/-! ### The integer nearest a quotient -/

/-- The integer that RNE chooses for `n / d`, over the common denominator: no further than half away, and even on a tie. -/
theorem roundDiv_rne_nat (neg : Bool) (n : Nat) {d : Nat} (hd : 0 < d) :
    2 * n ≤ (2 * roundDiv .rne neg n d + 1) * d ∧ 2 * roundDiv .rne neg n d * d ≤ 2 * n + d ∧
      (2 * n = (2 * roundDiv .rne neg n d + 1) * d ∨ 2 * roundDiv .rne neg n d * d = 2 * n + d →
        roundDiv .rne neg n d % 2 = 0) := by
  have hn := Nat.div_add_mod' n d
  have hr := Nat.mod_lt n hd
  have expand (q : Nat) : (2 * q + 1) * d = 2 * (q * d) + d ∧ 2 * q * d = 2 * (q * d) ∧ (q + 1) * d = q * d + d := by
    refine ⟨?_, ?_, ?_⟩ <;> ring
  obtain ⟨h1, h2, h3⟩ := expand (n / d)
  obtain ⟨h4, h5, -⟩ := expand (n / d + 1)
  unfold roundDiv roundsUp
  simp only [beq_iff_eq, Bool.or_eq_true, Bool.and_eq_true, decide_eq_true_eq]
  split
  next h => rw [h4, h5, h3]; omega
  next h => rw [h1, h2]; omega

/-- `q` is no further than half from `t`, and even where another integer is as near. -/
structure RneInt (t : ℚ) (q : Nat) : Prop where
  le : 2 * t ≤ 2 * q + 1
  ge : 2 * q ≤ 2 * t + 1
  tie : 2 * t = 2 * q + 1 ∨ 2 * q = 2 * t + 1 → q % 2 = 0

theorem RneInt.le_of_lt {t : ℚ} {q N : Nat} (h : RneInt t q) (ht : t < N) : q ≤ N := by
  have hq : (2 * q : ℚ) < 2 * N + 1 := by linarith [h.ge]
  have hq' : 2 * q < 2 * N + 1 := by exact_mod_cast hq
  omega

theorem RneInt.le_of_le {t : ℚ} {q N : Nat} (h : RneInt t q) (ht : (N : ℚ) ≤ t) : N ≤ q := by
  have hq : (2 * N : ℚ) ≤ 2 * q + 1 := by linarith [h.le]
  have hq' : 2 * N ≤ 2 * q + 1 := by exact_mod_cast hq
  omega

theorem roundDiv_rne (neg : Bool) (n : Nat) {d : Nat} (hd : 0 < d) : RneInt ((n : ℚ) / d) (roundDiv .rne neg n d) := by
  obtain ⟨h1, h2, h3⟩ := roundDiv_rne_nat neg n hd
  generalize roundDiv .rne neg n d = q at *
  have hd' : (0 : ℚ) < d := Nat.cast_pos.mpr hd
  have ht : 2 * ((n : ℚ) / d) = (2 * n : Nat) / d := by push_cast; ring
  have hu : 2 * ((n : ℚ) / d) + 1 = (2 * n + d : Nat) / d := by push_cast; field_simp
  have hl : 2 * (q : ℚ) + 1 = (2 * q + 1 : Nat) := by push_cast; ring
  have hq : 2 * (q : ℚ) = (2 * q : Nat) := by push_cast; ring
  refine ⟨?_, ?_, fun h => h3 ?_⟩
  · rw [ht, hl, div_le_iff₀ hd']; exact_mod_cast h1
  · rw [hu, hq, le_div_iff₀ hd']; exact_mod_cast h2
  · rw [hu, ht, hl, hq, div_eq_iff hd'.ne', eq_div_iff hd'.ne'] at h
    exact_mod_cast h

/-! ### The magnitude nearest a value -/

/-- `m` is nearest `v` of the magnitudes, and even where another is as near: `v` lies between the middles of `m` and its
neighbours. -/
structure RneMag (F : Fmt) (v : ℚ) (m : Nat) : Prop where
  le_above : 2 * v ≤ magValue F m + magValue F (m + 1)
  tie_above : 2 * v = magValue F m + magValue F (m + 1) → m % 2 = 0
  ge_below : ∀ p, m = p + 1 → magValue F p + magValue F m ≤ 2 * v
  tie_below : ∀ p, m = p + 1 → 2 * v = magValue F p + magValue F m → m % 2 = 0

theorem rneMag_zero (F : Fmt) : RneMag F 0 0 where
  le_above := by simpa [magValue_zero] using magValue_nonneg F 1
  tie_above _ := rfl
  ge_below p hp := absurd hp (by omega)
  tie_below _ _ _ := rfl

theorem grid_mod_two {F : Fmt} (hfb : 1 ≤ F.fb) (k q : Nat) : (k * 2 ^ F.fb + q) % 2 = q % 2 := by
  obtain ⟨f, hf⟩ := Nat.exists_eq_add_of_le hfb
  rw [hf, Nat.pow_add, Nat.pow_one, show k * (2 * 2 ^ f) + q = q + 2 * (k * 2 ^ f) by ring, Nat.add_mul_mod_self_left]

/-- From a step of a binade, its end included, the next magnitude is at least an ulp above. -/
theorem magValue_add_ulp_le {F : Fmt} {k q : Nat} (hq : q ≤ 2 * 2 ^ F.fb) (hk : k = 0 ∨ 2 ^ F.fb ≤ q) :
    magValue F (k * 2 ^ F.fb + q) + (2 : ℚ) ^ (F.emin + k) ≤ magValue F (k * 2 ^ F.fb + q + 1) := by
  rcases Nat.lt_or_eq_of_le hq with h | rfl
  · exact (magValue_succ h hk).ge
  · have hB := Nat.two_pow_pos F.fb
    rw [show k * 2 ^ F.fb + 2 * 2 ^ F.fb = (k + 1) * 2 ^ F.fb + 2 ^ F.fb by ring, magValue_succ (by omega) (.inr le_rfl)]
    exact add_le_add_right (zpow_le_zpow_right₀ one_le_two (by push_cast; omega)) _

/-- Below a step of a binade the next magnitude is an ulp away, unless the step begins the binade. -/
theorem magValue_pred {F : Fmt} {k q p : Nat} (hq : q ≤ 2 * 2 ^ F.fb) (hk : k = 0 ∨ 2 ^ F.fb ≤ q) (hp : k * 2 ^ F.fb + q = p + 1) :
    magValue F p + (2 : ℚ) ^ (F.emin + k) = magValue F (k * 2 ^ F.fb + q) ∨ (k ≠ 0 ∧ q = 2 ^ F.fb) := by
  by_cases hqB : k = 0 ∨ 2 ^ F.fb < q
  · obtain ⟨r, rfl⟩ : ∃ r, q = r + 1 := ⟨q - 1, by rcases hqB with rfl | hqB <;> omega⟩
    obtain rfl : p = k * 2 ^ F.fb + r := by omega
    exact .inl (magValue_succ hq (by omega)).symm
  · exact .inr (by omega)

/-- A value of the binade `k`, rounded to an integer number of its ulps, is rounded to the nearest magnitude. -/
theorem rneMag_grid {F : Fmt} (hfb : 1 ≤ F.fb) {k q : Nat} {t : ℚ} (hq : q ≤ 2 * 2 ^ F.fb) (hk : k = 0 ∨ 2 ^ F.fb ≤ q)
    (ht : k = 0 ∨ (2 : ℚ) ^ F.fb ≤ t) (h : RneInt t q) : RneMag F (t * (2 : ℚ) ^ (F.emin + k)) (k * 2 ^ F.fb + q) := by
  have hU : (0 : ℚ) < 2 ^ (F.emin + k) := zpow_pos two_pos _
  have hm := magValue_grid hq hk
  have hsucc := magValue_add_ulp_le hq hk
  have hpred p hp := magValue_pred (p := p) hq hk hp
  have hpar := grid_mod_two hfb k q
  generalize (2 : ℚ) ^ (F.emin + k) = U at *
  have hscale {a b : ℚ} (h : a ≤ b) : a * U ≤ b * U := mul_le_mul_of_nonneg_right h hU.le
  have hcancel {a b : ℚ} (h : a * U ≤ b * U) : a ≤ b := le_of_mul_le_mul_right h hU
  have hbegin : k ≠ 0 ∧ q = 2 ^ F.fb → magValue F (k * 2 ^ F.fb + q) ≤ t * U := by
    rintro ⟨hk0, rfl⟩
    rw [hm]
    exact hscale (by push_cast; exact ht.resolve_left hk0)
  constructor
  case le_above => linarith [hscale h.le]
  case tie_above => exact fun he => hpar ▸ h.tie (.inl (le_antisymm h.le (hcancel (by linarith))))
  case ge_below =>
    intro p hp
    have hlt := magValue_strictMono F (show p < k * 2 ^ F.fb + q by omega)
    rcases hpred p hp with hp | hp
    · linarith [hscale h.ge]
    · linarith [hbegin hp]
  case tie_below =>
    intro p hp he
    have hlt := magValue_strictMono F (show p < k * 2 ^ F.fb + q by omega)
    rcases hpred p hp with hp | hp
    · exact hpar ▸ h.tie (.inr (le_antisymm h.ge (hcancel (by linarith))))
    · linarith [hbegin hp]

/-! ### The binade of a quotient -/

/-- The test of `floorLog`: whether the quotient lies below a power of two. -/
theorem div_lt_zpow_iff {n d : Nat} (hd : 0 < d) (l : Int) :
    (if 0 ≤ l then n < d * 2 ^ l.toNat else n * 2 ^ (-l).toNat < d) ↔ (n : ℚ) / d < (2 : ℚ) ^ l := by
  have hd' : (0 : ℚ) < d := Nat.cast_pos.mpr hd
  rw [div_lt_iff₀ hd']
  split
  next h =>
    obtain ⟨k, rfl⟩ := Int.eq_ofNat_of_zero_le h
    rw [Int.toNat_natCast, zpow_natCast, mul_comm]
    norm_cast
  next h =>
    obtain ⟨k, hk⟩ := Int.eq_ofNat_of_zero_le (show 0 ≤ -l by omega)
    obtain rfl : l = -(k : Int) := by omega
    rw [neg_neg, Int.toNat_natCast, zpow_neg, zpow_natCast, inv_mul_eq_div, lt_div_iff₀ (by positivity)]
    norm_cast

----------------------------------------

Work required
Identify the lines in the entries that hold "integer" and return each one.

Finished exercise
/-! ### The integer nearest a quotient -/
/-- The integer that RNE chooses for `n / d`, over the common denominator: no further than half away, and even on a tie. -/
/-- `q` is no further than half from `t`, and even where another integer is as near. -/
/-- A value of the binade `k`, rounded to an integer number of its ulps, is rounded to the nearest magnitude. -/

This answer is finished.